— WORK TASK —
Every line from the one with "theorem State.Inv.putEvent (hs" to the one with "Q (x >>= f) := by", including those two, is to be copied exactly; all other lines of the entries below are left out.

Stored data entries:
-- ==== Sys2Proof/Proofs/KeepsInvariants/Memory.lean ====
section
/-! Memory, the caches and the buffers: the operations on storage keep the invariants. -/

namespace Sys2Proof.Machine

open State.Inv

variable {s : State}

/-! ### Machine/Maps -/

theorem State.Inv.setCtx (hs : s.Inv) (cid c) : (s.setCtx cid c).Inv := ⟨hs.1, risingFrom_tput _ 0 cid c (Nat.zero_le _) hs.2⟩
theorem State.Inv.modCtx (hs : s.Inv) (cid g) : (s.modCtx cid g).Inv := hs.setCtx ..
theorem State.Inv.setCore (hs : s.Inv) (k c) : (s.setCore k c).Inv := hs
theorem State.Inv.modCore (hs : s.Inv) (k g) : (s.modCore k g).Inv := hs
theorem State.Inv.setCluster (hs : s.Inv) (g c) : (s.setCluster g c).Inv := hs
theorem State.Inv.modCluster (hs : s.Inv) (g h) : (s.modCluster g h).Inv := hs
theorem State.Inv.setDie (hs : s.Inv) (d x) : (s.setDie d x).Inv := hs
theorem State.Inv.modDie (hs : s.Inv) (d h) : (s.modDie d h).Inv := hs
theorem State.Inv.setSlice (hs : s.Inv) (k x) : (s.setSlice k x).Inv := hs
theorem State.Inv.modSlice (hs : s.Inv) (k h) : (s.modSlice k h).Inv := hs
theorem State.Inv.setStack (hs : s.Inv) (k x) : (s.setStack k x).Inv := hs
theorem State.Inv.setLaunch (hs : s.Inv) (k l) : (s.setLaunch k l).Inv := hs

theorem State.Inv.modLaunch (hs : s.Inv) (k h) : (s.modLaunch k h).Inv := by
  unfold State.modLaunch
  grind [setLaunch]

theorem State.Inv.setTT (hs : s.Inv) (i e) : (s.setTT i e).Inv := hs
theorem State.Inv.setSession (hs : s.Inv) (j e) : (s.setSession j e).Inv := hs
theorem State.Inv.setHandle (hs : s.Inv) (g h x) : (s.setHandle g h x).Inv := hs
theorem State.Inv.setXr (hs : s.Inv) (r v) : (s.setXr r v).Inv := hs.modCtx ..

/-! ### Machine/Phys -/

theorem State.Inv.aliasWrite (hs : s.Inv) (g k e y) : (s.aliasWrite g k e y).Inv := by
  unfold State.aliasWrite
  grind [State.inv_mk, wf_mwrite]

theorem State.Inv.aliasStore (hs : s.Inv) (g k o n v) : (s.aliasStore g k o n v).Inv := by
  induction n generalizing s o v with
  | zero =>
    unfold State.aliasStore
    grind [aliasWrite]
  | succ n' ih =>
    unfold State.aliasStore
    grind [aliasWrite]

theorem State.Inv.setTile (hs : s.Inv) (t) : (s.setTile t).Inv := hs
theorem State.Inv.countReads (hs : s.Inv) (slice n) : (s.countReads slice n).Inv := .ite hs hs
theorem State.Inv.countLine (hs : s.Inv) (slice line) : (s.countLine slice line).Inv := .ite hs hs

theorem State.Inv.loseIf (hs : s.Inv) (p w) : (s.loseIf p w).Inv := by
  refine ⟨hs.1, (risingFrom_map _ ?_ 0 s.ctxs).trans hs.2⟩
  grind

theorem State.Inv.loseReservations (hs : s.Inv) (line keep only w) : (s.loseReservations line keep only w).Inv := hs.loseIf ..
theorem State.Inv.loseAt (hs : s.Inv) (pa n keep w) : (s.loseAt pa n keep w).Inv := hs.loseIf ..

theorem State.Inv.dropSectors (hs : s.Inv) (g line m) : (s.dropSectors g line m).Inv := by
  unfold State.dropSectors
  grind [modCluster]

theorem State.Inv.leaveSectors (hs : s.Inv) (g line m w) : (s.leaveSectors g line m w).Inv := by
  unfold State.leaveSectors
  grind [loseIf, dropSectors]

theorem State.Inv.sendVictim (hs : s.Inv) (g line l) : (s.sendVictim g line l).Inv := .ite hs hs

theorem State.Inv.mergeHome (hs : s.Inv) (line l) : (s.mergeHome line l).Inv :=
  State.Inv.countLine (s := { s with mem := _ }) ⟨wf_mmerge _ _ _ _ _ hs.1, hs.2⟩ _ _

theorem State.Inv.writeBack (hs : s.Inv) (g line m) : (s.writeBack g line m).Inv := by
  unfold State.writeBack
  grind [sendVictim, mergeHome, modCluster]

theorem State.Inv.landVictims (hs : s.Inv) (own line) : (s.landVictims own line).Inv := by
  unfold State.landVictims
  grind [foldl_inv, State.inv_mk, mergeHome]

theorem State.Inv.mergeVictim (hs : s.Inv) (g i) : (s.mergeVictim g i).Inv := by
  unfold State.mergeVictim
  grind [mergeHome, modCluster]

theorem State.Inv.evictSectors (hs : s.Inv) (g line m) : (s.evictSectors g line m).Inv := by
  unfold State.evictSectors
  grind [leaveSectors, writeBack]

theorem State.Inv.recallDirty (hs : s.Inv) (home g line m) : (s.recallDirty home g line m).Inv := by
  unfold State.recallDirty
  grind [foldl_inv, writeBack, landVictims]

theorem State.Inv.recallAll (hs : s.Inv) (home g line m) : (s.recallAll home g line m).Inv := by
  unfold State.recallAll
  grind [foldl_inv, evictSectors, landVictims]

theorem State.Inv.backInvalidate (hs : s.Inv) (line) : (s.backInvalidate line).Inv := .ite hs hs
theorem State.Inv.applyPending (hs : s.Inv) (line) : (s.applyPending line).Inv := hs

theorem State.Inv.tileDrop (hs : s.Inv) (t g w) : (s.tileDrop t g w).Inv := by
  unfold State.tileDrop
  grind [foldl_inv, leaveSectors, writeBack]

theorem State.Inv.releaseFrom (hs : s.Inv) (t g w) : (s.releaseFrom t g w).Inv := hs.tileDrop ..

theorem State.Inv.tileRecall (hs : s.Inv) (t w) : (s.tileRecall t w).Inv := by
  unfold State.tileRecall
  grind [foldl_inv, setTile, tileDrop]

theorem State.Inv.evictLine (hs : s.Inv) (g line) : (s.evictLine g line).Inv := by
  unfold State.evictLine
  grind [foldl_inv, releaseFrom, sendVictim, leaveSectors]

theorem State.Inv.makeWay (hs : s.Inv) (g line avoid) : (s.makeWay g line avoid).Inv := by
  unfold State.makeWay
  grind [evictLine]

theorem State.Inv.putLine (hs : s.Inv) (g line tid sw home cls avoid f) : (s.putLine g line tid sw home cls avoid f).Inv := hs.makeWay ..

theorem State.Inv.fill (hs : s.Inv) (g line m tid sw home cls avoid) : (s.fill g line m tid sw home cls avoid).Inv := by
  unfold State.fill
  grind [putLine]

theorem State.Inv.touch (hs : s.Inv) (g line) : (s.touch g line).Inv := by
  unfold State.touch
  grind [modCluster]

theorem State.Inv.firstOut (hs : s.Inv) (g line) : (s.firstOut g line).Inv := by
  unfold State.firstOut
  grind [modCluster]

theorem State.Inv.streamWrite (hs : s.Inv) (line settle mask data task launch) : (s.streamWrite line settle mask data task launch).Inv := .ite hs hs

theorem State.Inv.settleLine (hs : s.Inv) (line) : (s.settleLine line).Inv := by
  unfold State.settleLine
  grind [State.inv_mk, streamWrite]

theorem State.Inv.tileFill (hs : s.Inv) (t g tid) : (s.tileFill t g tid).Inv := by
  unfold State.tileFill
  grind [foldl_inv, fill, settleLine, applyPending]

theorem State.Inv.takeTile (hs : s.Inv) (t g w) : (s.takeTile t g w).1.Inv := by
  unfold State.takeTile
  refine List.foldlRecOn t.sectors (motive := fun q : State × Table L2Line => q.1.Inv) _ hs fun q hq a _ => ?_
  grind [leaveSectors]

theorem State.Inv.placeTile (hs : s.Inv) (t g tid fl) : (s.placeTile t g tid fl).Inv := by
  unfold State.placeTile
  grind [foldl_inv, putLine]

theorem State.Inv.tilePush (hs : s.Inv) (t evicted) : (s.tilePush t evicted).Inv := by
  unfold State.tilePush
  grind [foldl_inv, placeTile, mergeHome, setTile, modCore]

theorem State.Inv.recallTiles (hs : s.Inv) (home line m w) : (s.recallTiles home line m w).Inv := by
  unfold State.recallTiles
  grind [foldl_inv, tilePush, tileRecall]

theorem State.Inv.tileRequest (hs : s.Inv) (t0 g excl tid task) : (s.tileRequest t0 g excl tid task).Inv := by
  have hb : ∀ {s : State}, s.Inv → ∀ l : List Nat, (l.foldl (fun s line => s.backInvalidate line) s).Inv :=
    fun h => foldl_inv (fun _ _ h => h.backInvalidate _) h
  unfold State.tileRequest
  grind [tilePush, setTile, countReads, tileRecall, tileDrop, takeTile, placeTile, tileFill, writeBack, foldl_inv]

theorem State.Inv.tick (hs : s.Inv) : s.tick.2.Inv := hs

theorem State.Inv.tileAccess (hs : s.Inv) (g x n excl tid task) : (s.tileAccess g x n excl tid task).Inv := by
  unfold State.tileAccess
  grind [foldl_inv, tileRequest]

theorem State.Inv.acquireLine (hs : s.Inv) (g x excl tid) : (s.acquireLine g x excl tid).Inv := by
  unfold State.acquireLine
  grind [landVictims, backInvalidate, recallAll, recallDirty, countLine, fill, settleLine, applyPending]

theorem State.Inv.veiled (hs : s.Inv) (h task) : (s.veiled h task).Inv := by
  unfold State.veiled
  split
  · exact hs
  · exact hs.filterMem _

theorem State.Inv.readMem (hs : s.Inv) (g tid task x n) : (s.readMem g tid task x n).1.Inv := by
  unfold State.readMem
  grind [veiled, touch, tileAccess, acquireLine, recallDirty]

theorem State.Inv.writeMem (hs : s.Inv) (g tid x n v keep w launch) : (s.writeMem g tid x n v keep w launch).Inv := by
  unfold State.writeMem
  grind [loseAt, aliasStore, settleLine, touch, tileAccess, acquireLine, modCluster, streamWrite, writeBack, recallAll, backInvalidate,
    State.inv_mk, wf_mwrite, wf_mmerge]

theorem State.Inv.homeTake (hs : s.Inv) (home line m task) : (s.homeTake home line m task).Inv := by
  unfold State.homeTake
  grind [recallTiles, backInvalidate, recallAll, landVictims]

theorem State.Inv.homeOwnAt (hs : s.Inv) (home line m task) : (s.homeOwnAt home line m task).Inv := ((hs.applyPending ..).homeTake ..).settleLine ..
theorem State.Inv.homeOwn (hs : s.Inv) (line) : (s.homeOwn line).Inv := hs.homeOwnAt ..

theorem State.Inv.homeReadAt (hs : s.Inv) (home pa n task) : (s.homeReadAt home pa n task).1.Inv := by
  unfold State.homeReadAt
  grind [countLine, homeOwnAt]

theorem State.Inv.homeRead (hs : s.Inv) (pa n) : (s.homeRead pa n).1.Inv := hs.homeReadAt ..
theorem State.Inv.homeReadX (hs : s.Inv) (x off n) : (s.homeReadX x off n).1.Inv := hs.homeReadAt ..

theorem State.Inv.homeWriteAt (hs : s.Inv) (home pa n v w launch) : (s.homeWriteAt home pa n v w launch).Inv := by
  unfold State.homeWriteAt
  grind [loseAt, aliasStore, homeOwnAt, countLine, streamWrite, State.inv_mk, wf_mwrite]

theorem State.Inv.homeWrite (hs : s.Inv) (pa n v w launch) : (s.homeWrite pa n v w launch).Inv := hs.homeWriteAt ..
theorem State.Inv.homeWriteX (hs : s.Inv) (x off n v w launch) : (s.homeWriteX x off n v w launch).Inv := hs.homeWriteAt ..

/-! ### Machine/Record -/

theorem State.Inv.putRecord (hs : s.Inv) (d w0 w1 w2 w3) : (s.putRecord d w0 w1 w2 w3).Inv := .ite hs (hs.homeWrite ..)
theorem State.Inv.edge (hs : s.Inv) (d waiter w rtype) : (s.edge d waiter w rtype).Inv := hs.putRecord ..
theorem State.Inv.zeroWait (hs : s.Inv) (d) : (s.zeroWait d).Inv := hs

theorem State.Inv.wakeIf (hs : s.Inv) (p w) : (s.wakeIf p w).Inv := by
  refine ⟨hs.1, (risingFrom_map _ ?_ 0 s.ctxs).trans hs.2⟩
  grind

theorem State.Inv.putEvent (hs : s.Inv) (core typ cause task words prodTask code) : (s.putEvent core typ cause task words prodTask code).Inv := by
  unfold State.putEvent
  grind [setCore, wakeIf]

/-! ### Machine/Vm -/

theorem Cls.err_inv (c e va) : (Cls.err c e va).Inv := trivial

theorem IfOk.of_bind {ε α β : Type} {Q : β → Prop} {x : Except ε α} {f : α → Except ε β} (hf : ∀ a, IfOk Q (f a)) : IfOk Q (x >>= f) := by
  cases x with
  | ok a => exact hf a
  | error e => exact .error
theorem State.Inv.xlate (hs : s.Inv) (v need va) : IfOk (fun p => p.1.Inv) (s.xlate v need va) := by
  unfold State.xlate
  split
  · split
    · exact .error
    · exact .ok hs
  split
  · exact .error
  extract_lets fresh
  have hf : IfOk (fun p : State × Xlat => p.1.Inv) fresh := by
    refine IfOk.of_bind fun _ => IfOk.of_bind fun _ => ?_
    dsimp only
    split
    · exact .ok (hs.modCluster ..)
    · exact .ok hs
  clear_value fresh
  split
  · split
    · exact .ok hs
    · exact hf
  · exact hf

theorem State.Inv.accessV (hs : s.Inv) (v cls need k va n) : Ends (fun p => p.1.Inv) (s.accessV v cls need k va n) := by
  unfold State.accessV
  grind [Ends.ok_iff, Ends.error_iff, Stop.Inv, except_bind, IfOk.ok_iff, IfOk.error, State.inv_mk, xlate, Cls.err_inv]

theorem State.Inv.leave (hs : s.Inv) (k op0 op1 rd obj deadline) : (s.leave k op0 op1 rd obj deadline).Inv := hs.modCtx ..
theorem State.Inv.mute {α : Type} {P : α → Prop} (hs : s.Inv) (pa amo) : Ends P (s.mute pa amo) := .error ((hs.modCtx ..).modCtx ..)

theorem State.Inv.access (hs : s.Inv) (cls need k va n) : Ends (fun p => p.1.Inv) (s.access cls need k va n) := by
  unfold State.access
  grind [Ends.ok_iff, except_bind, accessV, mute]

theorem State.Inv.scanPages (hs : s.Inv) (v cls need noIo fuel va stop) :
    Ends (fun p => p.1.Inv ∧ IfSome Stop.Inv p.2.2) (s.scanPages v cls need noIo fuel va stop) := by
  induction fuel generalizing s va with
  | zero =>
    unfold State.scanPages
    grind [Ends.ok_iff, Ends.error_iff, Stop.Inv, except_bind, IfSome.some_iff, IfSome.none, IfOk.ok_iff, IfOk.error, State.inv_mk, Cls.err_inv, xlate]
  | succ n' ih =>
    unfold State.scanPages
    grind [Ends.ok_iff, Ends.error_iff, Stop.Inv, except_bind, IfSome.some_iff, IfSome.none, IfOk.ok_iff, IfOk.error, State.inv_mk, Cls.err_inv, xlate]

theorem State.Inv.accessPages (hs : s.Inv) (v cls need fuel va stop) : Ends (fun p => p.1.Inv) (s.accessPages v cls need fuel va stop) := by
  unfold State.accessPages
  grind [Ends.ok_iff, Ends.error_iff, Stop.Inv, except_bind, IfSome.some_iff, IfSome.none, State.inv_mk, scanPages]

theorem State.Inv.pages (hs : s.Inv) (cls need va n) : Ends (fun p => p.1.Inv) (s.pages cls need va n) := hs.accessPages ..

/-! ### Machine/Hem -/

theorem State.Inv.modHem (hs : s.Inv) (k f) : (s.modHem k f).Inv := hs

theorem State.Inv.flushEntry (hs : s.Inv) (k e) : (s.flushEntry k e).Inv := by
  unfold State.flushEntry
  grind [State.inv_mk, modHem]

theorem State.Inv.flushWhere (hs : s.Inv) (k p) : (s.flushWhere k p).Inv := by
  unfold State.flushWhere
  grind [foldl_inv, flushEntry]

theorem State.Inv.hemRoom (hs : s.Inv) (k fuel) : (s.hemRoom k fuel).Inv := by
  induction fuel generalizing s with
  | zero =>
    unfold State.hemRoom
    grind [flushEntry]
  | succ n' ih =>
    unfold State.hemRoom
    grind [flushEntry]

theorem State.Inv.accPortion (hs : s.Inv) (cid o) : IfSome State.Inv (s.accPortion cid o) := by
  unfold State.accPortion
  grind [IfSome.some_iff, IfSome.none, State.inv_mk, modHem, hemRoom]

theorem State.Inv.quotaReach (hs : s.Inv) (i) : (s.quotaReach i).Inv := hs
theorem State.Inv.refill (hs : s.Inv) (i) : (s.refill i).Inv := hs

theorem State.Inv.applySend (hs : s.Inv) (a) : (s.applySend a).1.Inv := by
  unfold State.applySend
  grind [loseReservations, homeTake, State.inv_mk, wf_mwrite]

theorem State.Inv.sendAnswer (hs : s.Inv) (ok a) : (s.sendAnswer ok a).Inv := .ite hs hs
theorem State.Inv.acceptSend (hs : s.Inv) (i a) : (s.acceptSend i a).Inv := ((hs.applySend ..).modSlice ..).sendAnswer ..

theorem State.Inv.promote (hs : s.Inv) (i fuel) : (s.promote i fuel).Inv := by
  induction fuel generalizing s with
  | zero =>
    unfold State.promote
    grind [acceptSend, setSlice]
  | succ n' ih =>
    unfold State.promote
    grind [acceptSend, setSlice]

theorem State.Inv.decideAt (hs : s.Inv) (i a) : (s.decideAt i a).Inv := by
  unfold State.decideAt
  grind [countLine, promote, refill, acceptSend, setSlice, sendAnswer]

theorem State.Inv.meetTiles (hs : s.Inv) (a) : (s.meetTiles a).Inv := by
  unfold State.meetTiles
  grind [foldl_inv, tilePush, tileRecall]

theorem State.Inv.sendArrives (hs : s.Inv) (idx refuses) : (s.sendArrives idx refuses).Inv := by
  unfold State.sendArrives
  grind [State.inv_mk, meetTiles, sendAnswer, applySend, decideAt]

theorem State.Inv.accApplyAt (hs : s.Inv) (i) : (s.accApplyAt i).Inv := by
  unfold State.accApplyAt
  grind [promote, setSlice]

— SOLVED EXERCISE —
theorem State.Inv.putEvent (hs : s.Inv) (core typ cause task words prodTask code) : (s.putEvent core typ cause task words prodTask code).Inv := by
  unfold State.putEvent
  grind [setCore, wakeIf]

/-! ### Machine/Vm -/

theorem Cls.err_inv (c e va) : (Cls.err c e va).Inv := trivial

theorem IfOk.of_bind {ε α β : Type} {Q : β → Prop} {x : Except ε α} {f : α → Except ε β} (hf : ∀ a, IfOk Q (f a)) : IfOk Q (x >>= f) := by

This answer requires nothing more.